Bulb warming should not be an issue with cold light, yet this effect is still there. I think it has more to do with hitting the threshold of the paper and then building up density from there. In any case, the effect is real so we just have to live with it.
Paul Strand used to do the same thing Corfield did. He said that on windy days, natural objects would always return to their resting state once the wind died down, so he would just cover the lens when the wind blew and then uncover it again after everything settled down. With all the reciprocity issues at play on long exposures, though, the intermittency effect if probably "overruled" by reciprocity issues in terms of how it affects exposure.

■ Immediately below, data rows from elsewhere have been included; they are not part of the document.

/-- A sequence goes on from the next state of its first instruction. -/
theorem execAll_cons_of_next {i : Instr} {is : List Instr} {s u : State} (h : exec i s = .next u) :
    execAll (i :: is) s = execAll is u := by
  simp only [execAll, h]

/-! ### The branches of CALL and RET (40_flow.md R71, R73) -/

section
variable {s : State}

/-- A call with room on the stack pushes the address after it and jumps. -/
theorem exec_call_of_room (h : s.sp ≠ 16) (nnn : Addr12) :
    exec (.call nnn) s = .next ((s.push (s.pc + 2)).jump (addrOfNnn nnn)) :=
  congrArg Host.Outcome.next (if_neg h)

/-- A call with 16 addresses held overflows (60_exceptions.md R142). -/
theorem exec_call_of_full (h : s.sp = 16) (nnn : Addr12) : exec (.call nnn) s = .next (s.raise .stackOverflow) :=
  congrArg Host.Outcome.next (if_pos h)

/-- A return with an address held jumps to the top one and drops it. -/
theorem exec_ret_of_held (h : s.sp ≠ 0) : exec .ret s = .next (s.dropTop.jump (s.slot (s.sp - 1).val)) :=
  congrArg Host.Outcome.next (if_neg h)

/-- A return with none held underflows (60_exceptions.md R143). -/
theorem exec_ret_of_empty (h : s.sp = 0) : exec .ret s = .next (s.raise .stackUnderflow) :=
  congrArg Host.Outcome.next (if_pos h)

/-! ### The stack pointer (10_state.md R17) -/

/-- With room on the stack, SP + 1 does not wrap. -/
theorem State.val_sp_add_one (h : s.sp ≠ 16) : (s.sp + 1).val = s.sp.val + 1 :=
  Fin.val_add_one_of_lt (Fin.lt_last_iff_ne_last.2 h)

/-- With an address held, SP - 1 does not wrap. -/
theorem State.val_sp_sub_one (h : s.sp ≠ 0) : (s.sp - 1).val = s.sp.val - 1 := by
  rw [Fin.coe_sub_one, if_neg h]

/-- With room on the stack, a push leaves its word in the slot at SP. -/
theorem State.push_slot_sp (h : s.sp ≠ 16) (w : Word) : (s.push w).slot s.sp.val = w := by
  rw [State.push_slot, if_pos ⟨rfl, Fin.val_lt_last h⟩]

/-- A push leaves every other slot as it was. -/
theorem State.push_slot_of_ne {k : Nat} (h : k ≠ s.sp.val) (w : Word) : (s.push w).slot k = s.slot k := by
  rw [State.push_slot, if_neg fun hk => h hk.1]

end

/-! ### The statements -/

/-- Settles O12, branch by branch: the push and the jump, and the raised fault. -/
theorem callPushesTheAddressAfterIt : Obligations.CallPushesTheAddressAfterIt := by
  refine ⟨encodedAs_of_hi (v := 0x2) fun op hhi => by simp [decode, hhi],
    fun s nnn => ⟨fun hroom => ?_, fun hfull => ?_⟩⟩
  · exact ⟨_, exec_call_of_room hroom nnn, State.push_slot_sp hroom _, State.val_sp_add_one hroom,
      fun _ hk => State.push_slot_of_ne hk _, toNat_addrOfNnn nnn, ((Frame.refl _ _ s).push _ (by simp)).jump _⟩
  · exact ⟨_, exec_call_of_full hfull nnn, State.raise_raisesOnly _ s⟩

/-- Settles O13, branch by branch: the pop and the jump, and the raised fault. -/
theorem returnPopsThePc : Obligations.ReturnPopsThePc := by
  refine ⟨encodedAs_of_hi_n (v := 0x0) (n := 0xE) fun op hhi hn => by simp [decode_family0 hhi, decode0, hn],
    fun s => ⟨fun hheld => ?_, fun hempty => ?_⟩⟩
  · have hsp := State.val_sp_sub_one hheld
    exact ⟨_, exec_ret_of_held hheld, hsp, congrArg s.slot hsp, fun _ => rfl,
      ((Frame.refl _ _ s).dropTop (by simp)).jump _⟩
  · exact ⟨_, exec_ret_of_empty hempty, State.raise_raisesOnly _ s⟩

/-- Settles O14: the return finds SP one above the call's, and in the slot below it the address that the call pushed. -/
theorem callThenReturnResumes : Obligations.CallThenReturnResumes := by
  intro s nnn hroom
  have hheld : s.sp + 1 ≠ 0 := Fin.ne_of_val_ne (by rw [State.val_sp_add_one hroom]; exact Nat.succ_ne_zero _)
  have hsp : s.sp + 1 - 1 = s.sp := add_sub_cancel_right _ _
  refine ⟨_, (execAll_cons_of_next (exec_call_of_room hroom nnn)).trans
    (execAll_cons_of_next (exec_ret_of_held hheld)), ?_, hsp, fun k hk => State.push_slot_of_ne hk.ne _,
    ((((Frame.refl _ _ s).push _ (by simp)).jump _).dropTop (by simp)).jump _⟩
  calc (s.push (s.pc + 2)).slot (s.sp + 1 - 1).val
    _ = (s.push (s.pc + 2)).slot s.sp.val := by rw [hsp]
    _ = s.pc + 2 := State.push_slot_sp hroom _

/-- Settles O10: the one command, the blank grid it leaves, and the frame of the clear. -/
theorem clearScreen : Obligations.ClearScreen := by
  refine ⟨encodedAs_of_hi_n (v := 0x0) (n := 0x0) fun op hhi hn => by simp [decode_family0 hhi, decode0, hn],
    fun s => ⟨_, rfl, rfl, rfl, Display.pixel_blank, ?_⟩⟩
  exact ((Frame.refl _ _ s).clearDisplay (by simp) (by simp)).jump _

/-- Settles O11: a jump writes PC alone, so a jump to PC's own value writes nothing new. -/
theorem jumpSetsPc : Obligations.JumpSetsPc := by
  refine ⟨encodedAs_of_hi (v := 0x1) fun op hhi => by simp [decode, hhi],
    fun s nnn => ⟨⟨_, rfl, toNat_addrOfNnn nnn, (Frame.refl _ _ s).jump _⟩, fun hself => ?_⟩⟩
  have hpc : addrOfNnn nnn = s.pc := BitVec.eq_of_toNat_eq ((toNat_addrOfNnn nnn).trans hself.symm)
  calc exec (.jp nnn) s
    _ = .next (s.jump (addrOfNnn nnn)) := rfl
    _ = .next (s.jump s.pc) := by rw [hpc]
    _ = .next s := rfl

end Sys2Proof.Machine
end

section
/-! SUPPORT. The skips: where a skip leaves PC, and that it writes nothing else. -/

namespace Sys2Proof.Machine

/-! ### The two lengths of a skip (41_skip.md R80) -/

/-- A skip on a Boolean test goes by the condition that the test decides. -/
theorem State.skipIf_pc_of_iff {c : Bool} {p : Prop} [Decidable p] (h : c = true ↔ p) (s : State) :
    (s.skipIf c).pc = if p then s.pc + 4 else s.pc + 2 :=
  (s.skipIf_pc c).trans (if_congr h rfl rfl)

/-- A skip writes PC alone. -/
theorem Frame.skipIf {regs : List RegIdx} {parts : List Part} {s u : State} (h : Frame regs parts s u) (c : Bool) :
    Frame regs parts s (u.skipIf c) :=
  h.jump _

/-! ### The statements -/

/-- Settles O16: each word is selected by its family, and each instruction is a skip on a test of its two operands. -/
theorem skipsOnRegisters : Obligations.SkipsOnRegisters := by
  refine ⟨encodedAs_of_hi (v := 0x3) fun op hhi => by simp [decode, hhi],
    encodedAs_of_hi (v := 0x4) fun op hhi => by simp [decode, hhi],
    encodedAs_of_hi (v := 0x5) fun op hhi => by simp [decode, hhi],
    encodedAs_of_hi (v := 0x9) fun op hhi => by simp [decode, hhi], fun s x y nn => ?_⟩
  have hframe (c : Bool) : Frame [] [] s (s.skipIf c) := (Frame.refl _ _ s).skipIf c
  exact ⟨⟨_, rfl, State.skipIf_pc_of_iff beq_iff_eq s, hframe _⟩,
    ⟨_, rfl, State.skipIf_pc_of_iff bne_iff_ne s, hframe _⟩,
    ⟨_, rfl, State.skipIf_pc_of_iff beq_iff_eq s, hframe _⟩,
    ⟨_, rfl, State.skipIf_pc_of_iff bne_iff_ne s, hframe _⟩⟩

end Sys2Proof.Machine
end

section
/-! SUPPORT. The instructions that write one register and go on: what the register holds, and that nothing else changes. -/

namespace Sys2Proof.Machine

/-! ### A write of one register (10_state.md R10) -/

/-- The register written holds the byte. -/
theorem State.setReg_reg_self (s : State) (x : RegIdx) (b : Byte) : (s.setReg x b).reg x = b := by
  rw [State.setReg_reg, if_pos rfl]

/-- A write of one register and the advance of PC are framed by that register. -/
theorem Frame.setReg_advance (s : State) (x : RegIdx) (b : Byte) : Frame [x] [] s (s.setReg x b).advance :=
  ((Frame.refl _ _ s).setReg b (List.mem_singleton_self x)).jump _

/-! ### The statements -/

/-- Settles O17: each word is selected by its family, and each instruction is one write of Vx and the advance of PC. -/
theorem loadAndAddImmediate : Obligations.LoadAndAddImmediate := by
  refine ⟨encodedAs_of_hi (v := 0x6) fun op hhi => by simp [decode, hhi],
    encodedAs_of_hi (v := 0x7) fun op hhi => by simp [decode, hhi], fun s x nn => ⟨?_, ?_⟩⟩
  · exact ⟨_, rfl, State.setReg_reg_self s x nn, rfl, Frame.setReg_advance s x nn⟩
  · have hsum : (s.reg x + nn).toNat = ((s.reg x).toNat + nn.toNat) % 256 := BitVec.toNat_add _ _
    exact ⟨_, rfl, (congrArg BitVec.toNat (State.setReg_reg_self s x _)).trans hsum, rfl, Frame.setReg_advance s x _⟩

end Sys2Proof.Machine
end

section
/-! SUPPORT. Family 8: its words, the numbers that a difference and a flag are, and what each order of the two writes leaves
in Vx and in VF. -/

namespace Sys2Proof.Machine

/-! ### The words of family 8 (30_encoding.md R56) -/

/-- A row of family 8 states what the decoder answers on one low nibble. -/
theorem encodedAs_family8 {mk : Word → Instr} {n : Nibble} (h : ∀ op : Word, op.n = n → decode8 op = mk op) :
    EncodedAs 0xF00F (0x8#4 ++ 0#4 ++ 0#4 ++ n) mk :=
  encodedAs_of_hi_n fun op hhi hn => (decode_family8 hhi).trans (h op hn)

/-! ### Numbers -/

/-- A difference of bytes is taken modulo 256 (43_alu.md R96, R98). -/
theorem toNat_byte_sub (a b : Byte) : (a - b).toNat = (a.toNat + 256 - b.toNat) % 256 := by
  have hb := b.isLt
  rw [BitVec.toNat_sub]
  omega

/-- The flag of a decided condition. -/
theorem flagByte_decide (p : Prop) [Decidable p] : flagByte (decide p) = if p then 1 else 0 :=
  if_congr decide_eq_true_iff rfl rfl

/-- A flag as a number. -/
theorem toNat_flagByte (c : Bool) : (flagByte c).toNat = c.toNat := by cases c <;> rfl

/-- The flag of SHR is the remainder of the halving (43_alu.md R97). -/
theorem toNat_flagByte_shiftedOutRight (a : Byte) : (flagByte (shiftedOutRight a)).toNat = a.toNat % 2 := by
  rw [toNat_flagByte, shiftedOutRight, BitVec.getLsbD, Nat.toNat_testBit, pow_zero, Nat.div_one]

/-- The flag of SHL is the top bit (43_alu.md R99). -/
theorem toNat_flagByte_shiftedOutLeft (a : Byte) : (flagByte (shiftedOutLeft a)).toNat = a.toNat / 128 := by
  have ha := a.isLt
  rw [toNat_flagByte, shiftedOutLeft, BitVec.getLsbD, Nat.toNat_testBit]
  omega

/-- A shift to the right by one halves. -/
theorem toNat_byte_shiftRight_one (a : Byte) : (a >>> 1).toNat = a.toNat / 2 := by
  rw [BitVec.toNat_ushiftRight, Nat.shiftRight_eq_div_pow, pow_one]

/-- A shift to the left by one doubles modulo 256. -/
theorem toNat_byte_shiftLeft_one (a : Byte) : (a <<< 1).toNat = 2 * a.toNat % 256 := by
  rw [BitVec.toNat_shiftLeft, Nat.shiftLeft_eq, pow_one, Nat.mul_comm]

/-- A flag has no bit to keep in a shift to the right. -/
theorem flagByte_shiftRight_one (c : Bool) : flagByte c >>> 1 = 0 := by cases c <;> rfl

/-- A flag doubled does not wrap. -/
theorem toNat_flagByte_shiftLeft_one (c : Bool) : (flagByte c <<< 1).toNat = 2 * (flagByte c).toNat := by
  cases c <;> rfl

/-! ### The two writes (43_alu.md R90) -/

/-- VF holds the flag written. -/
theorem State.setFlag_reg_vf (s : State) (c : Bool) : (s.setFlag c).reg vf = flagByte c :=
  State.setReg_reg_self s vf _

I've long found it to be MORE of an issue with cold light. Depending on the phosphors, a warm cold light (sure and you know what I mean) can give as much as a stop more than a cold one. That's quite apart from start-up times. Or were you talking about using a shutter?
2 seconds to 10 seconds is a log range of 0,7, so the inertia should be overcome in the first 2 second exposure if 10 seconds gives a maximum black, assuming an ISO(R) of 90-110 (medium grade paper). Latent image regression should not, I think, have much effect in the next 4 exposures.
In 1927, Clarence Weinland, J. Opt. Soc. Am. 15:337 'The Intermittency Effect in Photographic Exposure' demonstrated that previous exposure to bring the latent image up to the beginning of the straight line portion of the curve caused almost complete elimination of the intermittency effect (Haist page 747).
Intriguingly, Haist also suggests (on page 746, citing Silberstein and Webb in 1934) that 'when the light intervals of the intermittent exposures are about equal to the average rate of incidence of the photons upon the silver halide crystals, the intermittency effect disappears; that is, the intermittent exposure yields the same density upon development as would a non-intermittent exposure of the same duration and average intensity." If I read that right, then a 20-second exposure at f/8 would give the same density as 5x 2 second exposures, evenly spread aross 20 seconds, at f/5.6.
It's also intriguing that with bright enough intermittent exposures, density increases as a result of the intermittency effect. This all seems to be related to reciprocity failure, which has two different roots: at low intensities, latent image regression or dissipation is a significant factor when compared with the speed of latent image formation, while at high intensities, there are so many free electrons that the latent image speck becomes negatively charged, repelling some electrons which disappear into the crystal and become unavailable for development; the latent image centres are not built up to a sufficient size.
At this point, we see that the problem here is intermittency effect almost certainly augmented by bulb warming. I'm not surprised when you say you don't understand the science: I've just been reading Haist's summary, and I strongly suspect that even if I read the original papers he cites, I still wouldn't understand it fully either. But I learned quite a bit while trying to find the answer, which is what it's all about.
Edit: I realize the above could sound arrogant: "Even I couldn't understand it, and I'm much cleverer than you are." What I meant was, "I'm very nearly as much in the dark as you are, even after reading it up in Haist."
I fully take your point that intermittency happens, and we have to live with it, but this doesn't remove the interest of finding out why and how it happens. In purely practical terms, it explains why we make work prints and then modify them, which is why I've always throught the 'maximum black' criterion to be of limited usefulness.
Finally, thanks for the reference to Strand.
Cheers,
Roger